The GLIMPSE Project: A decision support tool for air quality managementDan Loughlin, Chris Nolte, Carol Lenox, Tai Wu, Andrew Kreider, and Shutsu Wong (USEPA); Samaneh Babaee, Paelina DeStephano, Fanqi Jia, and Sarah Simm (ORISE/ORAU); Steve Smith, Yang Ou, and Maridee Weber (PNNL)
The U.S. EPA is developing a decision support tool for air quality management called GLIMPSE, an acronym for GCAM Long-term Interactive Multi-Pollutant Scenario Evaluator. GLIMPSE is built upon the Global Change Analysis Model (GCAM), an open source human-earth system model whose development is led by Pacific Northwest National Laboratory. GCAM includes representations of the energy, water, agriculture, land use, and climate systems, simulating their co-evolution through 2100. The model has a relatively high level of technological detail within the energy system, including the electric sector, industry, buildings, and onroad and nonroad transportation. Technologies compete against each other for market share based on their relative costs and other factors. Emissions associated with the resulting technological pathway are reported.
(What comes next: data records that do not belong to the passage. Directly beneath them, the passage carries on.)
-- ==== Sys2Proof/Machine/EngineControl.lean ====
section
/-! DEFINITION. Ranger's commands to the engines, the interrupt controller's commands, and the IRAM scrub
(R265, R277–R283). -/

namespace Sys2Proof.Machine
open Sys2Proof

/-! ### EEe_CMD (R277, R278, R288) -/

/-- CLEAR acts only on a FAULTED engine; an ICU trigger joins behind INIT (R277). -/
def clearEngine (e : Nat) (s : State) : State :=
  let g := getEngine s e
  if g.run = .faulted then icuTrigger e (initTrigger e (setEngine e { g with run := .idle } s)) else werr s

/-- HALT stops the engine after the instruction in progress (R278). -/
def haltEngine (e : Nat) (s : State) : State :=
  let g := getEngine s e
  if g.run = .busy ∨ g.run = .idle then setEngine e { g with run := .halted } s else s

/-- RESUME continues the invocation (R278). -/
def resumeEngine (e : Nat) (s : State) : State :=
  let g := getEngine s e
  if g.run = .halted then setEngine e { g with run := if g.kind = 0 then .idle else .busy } s else s

/-- STEP executes one instruction of a halted invocation, a REP with its repetitions as one (R278, R308). -/
def stepHalted (e : Nat) (s : State) : State :=
  let g := getEngine s e
  if g.run = .halted ∧ g.kind ≠ 0 ∧ s.power.cur = .s0 then runAny engineOps e s else s

/-- RELOADCNT sets RESTLEFT to RESTARTS at any time (R277). -/
def reloadCount (e : Nat) (s : State) : State := setEngine e { getEngine s e with restLeft := restarts s e } s

/-- A write to EEe_CMD: Ranger's acts, the host's is ignored and counted (R278, R287). -/
def engineCmd (path : Path) (e op : Nat) (s : State) : State :=
  if path ≠ .ranger ∨ 16 ≤ e then werr s
  else match op with
    | 1 => clearEngine e s
    | 2 => haltEngine e s
    | 3 => resumeEngine e s
    | 4 => stepHalted e s
    | 5 => reloadCount e s
    | _ => s

/-- CLEAR (R277). -/
def execClear (path : Path) (e : Nat) (s : State) : Host.Outcome State Fault Refusal := live s <| .next (engineCmd path e 1 s)
/-- HALT (R278). -/
def execHalt (path : Path) (e : Nat) (s : State) : Host.Outcome State Fault Refusal := live s <| .next (engineCmd path e 2 s)
/-- RESUME (R278). -/
def execResume (path : Path) (e : Nat) (s : State) : Host.Outcome State Fault Refusal := live s <| .next (engineCmd path e 3 s)
/-- STEP (R278). -/
def execStepEngine (path : Path) (e : Nat) (s : State) : Host.Outcome State Fault Refusal := live s <| .next (engineCmd path e 4 s)
/-- RELOADCNT (R277). -/
def execReloadcnt (path : Path) (e : Nat) (s : State) : Host.Outcome State Fault Refusal := live s <| .next (engineCmd path e 5 s)

/-! ### The interrupt controller (R279–R283) -/

/-- A latch source (R279). -/
def icuIsLatch (n : Nat) : Bool :=
  decide ((34 ≤ n ∧ n < 50) ∨ (66 ≤ n ∧ n < 98) ∨ (114 ≤ n ∧ n < 125))

/-- Whether a latch source can assert in the present power state (R279). -/
def icuCanLatch (s : State) (n : Nat) : Bool :=
  if n < 50 then true
  else if n < 98 then srcRuns (effectiveSource s 32 (n - 66)) s.power.cur
  else if n < 122 then decide (s.power.cur ≠ .s3)
  else decide (s.power.cur = .s0 ∨ s.power.cur = .s1)

/-- SOURCE_ASSERT (R279): a latch source's event; a level source has no state but its condition. -/
def execSourceAssert (n : Nat) (s : State) : Host.Outcome State Fault Refusal := live s <|
  if icuIsLatch n && icuCanLatch s n then .next (icuLatch n s) else .next s

/-- A processor is asleep (R283). -/
def asleep (s : State) (p : Nat) : Bool :=
  if p = rangerP then s.mgt.idle || decide (s.power.cur = .s3) else decide (s.power.cur ≠ .s0)

/-- WAKE_EN of a processor. -/
def wakeEn (s : State) (p : Nat) : Bool := bit (cfgR s (icuPA p + 0x2C)) 0

/-- A source pending for an asleep target with WAKE_EN wakes it: Ranger resumes on its clock, or the hub wakes (R283). -/
def wakeTarget (p : Nat) (s : State) : State :=
  if icuView s p = 0 ∨ !asleep s p ∨ !wakeEn s p then s
  else if p = rangerP ∧ s.power.cur ≠ .s3 then { s with mgt := { s.mgt with idle := false } }
  else requestWake 5 s

/-- A presentation cycle of one processor's view (R280, R283). -/
def present (p : Nat) (s : State) : State :=
  let was := icuView s p
  let s := setView p (icuPresented s p) s
  let s := if was = 0 ∧ p < 16 then icuTrigger p s else s
  wakeTarget p s

/-- PRESENTATION (R280). -/
def execPresentation (p : Nat) (s : State) : Host.Outcome State Fault Refusal := live s <|
  if p ≤ rangerP then .next (present p s) else .next s

/-- CLAIM (R281). -/
def execClaim (p n : Nat) (s : State) : Host.Outcome State Fault Refusal := live s <|
  if p ≤ rangerP then .next (icuClaim p n s) else .next s

/-- COMPLETE (R281). -/
def execComplete (p n : Nat) (s : State) : Host.Outcome State Fault Refusal := live s <|
  if p ≤ rangerP then .next (icuComplete p n s) else .next s

/-- The image's target of a source (R282). -/
def imageTarget (s : State) (n : Nat) : Nat := (getIcu s n).moved.getD (icuTarget s n)

/-- A write of TARGET after the lock (R282): Ranger's, to the image's target or a processor of ALT. -/
def retarget (path : Path) (n : Nat) (v : W32) (s : State) : State :=
  let t := bits v 4 0
  if path = .ranger ∧ n < 128 ∧ (t = imageTarget s n ∨ (t ≤ rangerP ∧ bit (cfgR s (icuAltA n)) t)) then
    let home := imageTarget s n
    setCfg (icuCfgA n) ((cfgR s (icuCfgA n) &&& ~~~(0x1F#32)) ||| BitVec.ofNat 32 t)
      (setIcu n { getIcu s n with moved := some home } s)
  else werr s

/-- RETARGET (R282). -/
def execRetarget (path : Path) (n : Nat) (v : W32) (s : State) : Host.Outcome State Fault Refusal := live s <|
  .next (retarget path n v s)

/-- A write to ICU_SWSET: Ranger's sets its sources, the host's is ignored and counted (R279, R287). -/
def writeSwset (path : Path) (v : W32) (s : State) : State :=
  if path = .ranger then forEach ((List.range 8).filter (bit v)) setSoft s else werr s

/-- ICU_SWSET (R279). -/
def execIcuSwset (path : Path) (v : W32) (s : State) : Host.Outcome State Fault Refusal := live s <| .next (writeSwset path v s)

/-! ### IRAM errors (R265) -/

/-- A corrected single-bit error in IRAM: EEe_ECC_CORR and ECCCF. -/
def iramCorrected (e : Nat) (s : State) : State := raise (eeStatA e) 3 (bump (eeA e + 0x2C) s)

/-- An uncorrectable error in IRAM: the word is poisoned, counted, flagged and journalled. -/
def iramPoison (e w : Nat) (s : State) : State :=
  let s := journal 0x40 (stampNow s) [pack [(2, 36), (e, 32), (w, 0)]] (raise (eeStatA e) 4 (bump (eeA e + 0x30) s))
  if s.poisoned.contains (iramA e w) then s else { s with poisoned := iramA e w :: s.poisoned }

/-- IRAM_SCRUB (R265). -/
def execIramScrub (e w : Nat) (found : Ecc) (s : State) : Host.Outcome State Fault Refusal := live s <|
  if s.power.cur ≠ .s0 ∨ 16 ≤ e ∨ 4096 ≤ w then .next s
  else match found with
  | .clean => .next s
  | .corrected => .next (iramCorrected e s)
  | .uncorrectable => .next (iramPoison e w s)

end Sys2Proof.Machine
end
GLIMPSE works with GCAM and with a variant of GCAM with state-level resolution (GCAM-USA). GCAM-USA includes representations of major national environmental and energy policies, including the Cross-State Air Pollution Rule, the Corporate Average Fuel Economy standards, New Source Performance Standards for air pollutants, and the Tier 3 engine and fuel emission standards. It also includes many state and regional policies, including the Regional Greenhouse Gas Initiative and Zero Emission Vehicle targets.
From an air quality planning perspective, GLIMPSE has a number of potential uses. For example, GLIMPSE can estimate emissions for specific scenarios. For example, one could examine future air pollutant and greenhouse gas (GHG) emissions under baseline assumptions as well as alternative assumptions about population growth, economic growth, technology change, and climate change.
With its state-level resolution and coverage of both air pollutants and greenhouse gas emissions, GLIMPSE also provides states with a tool for helping develop and evaluate policy options. For example, if states have identified specific policy measures, such as specifying energy efficiency and renewable energy targets, GLIMPSE can be used to quantify the resulting impacts on emissions. GLIMPSE also supports an optimization capability. Emission reduction targets can be specified by the user, then GLIMPSE automates the selection of control measures for meeting those targets at low cost.
In this presentation, we will discuss the capabilities, computational and user requirements, applications to date, and plans for making GLIMPSE available with training in 2021.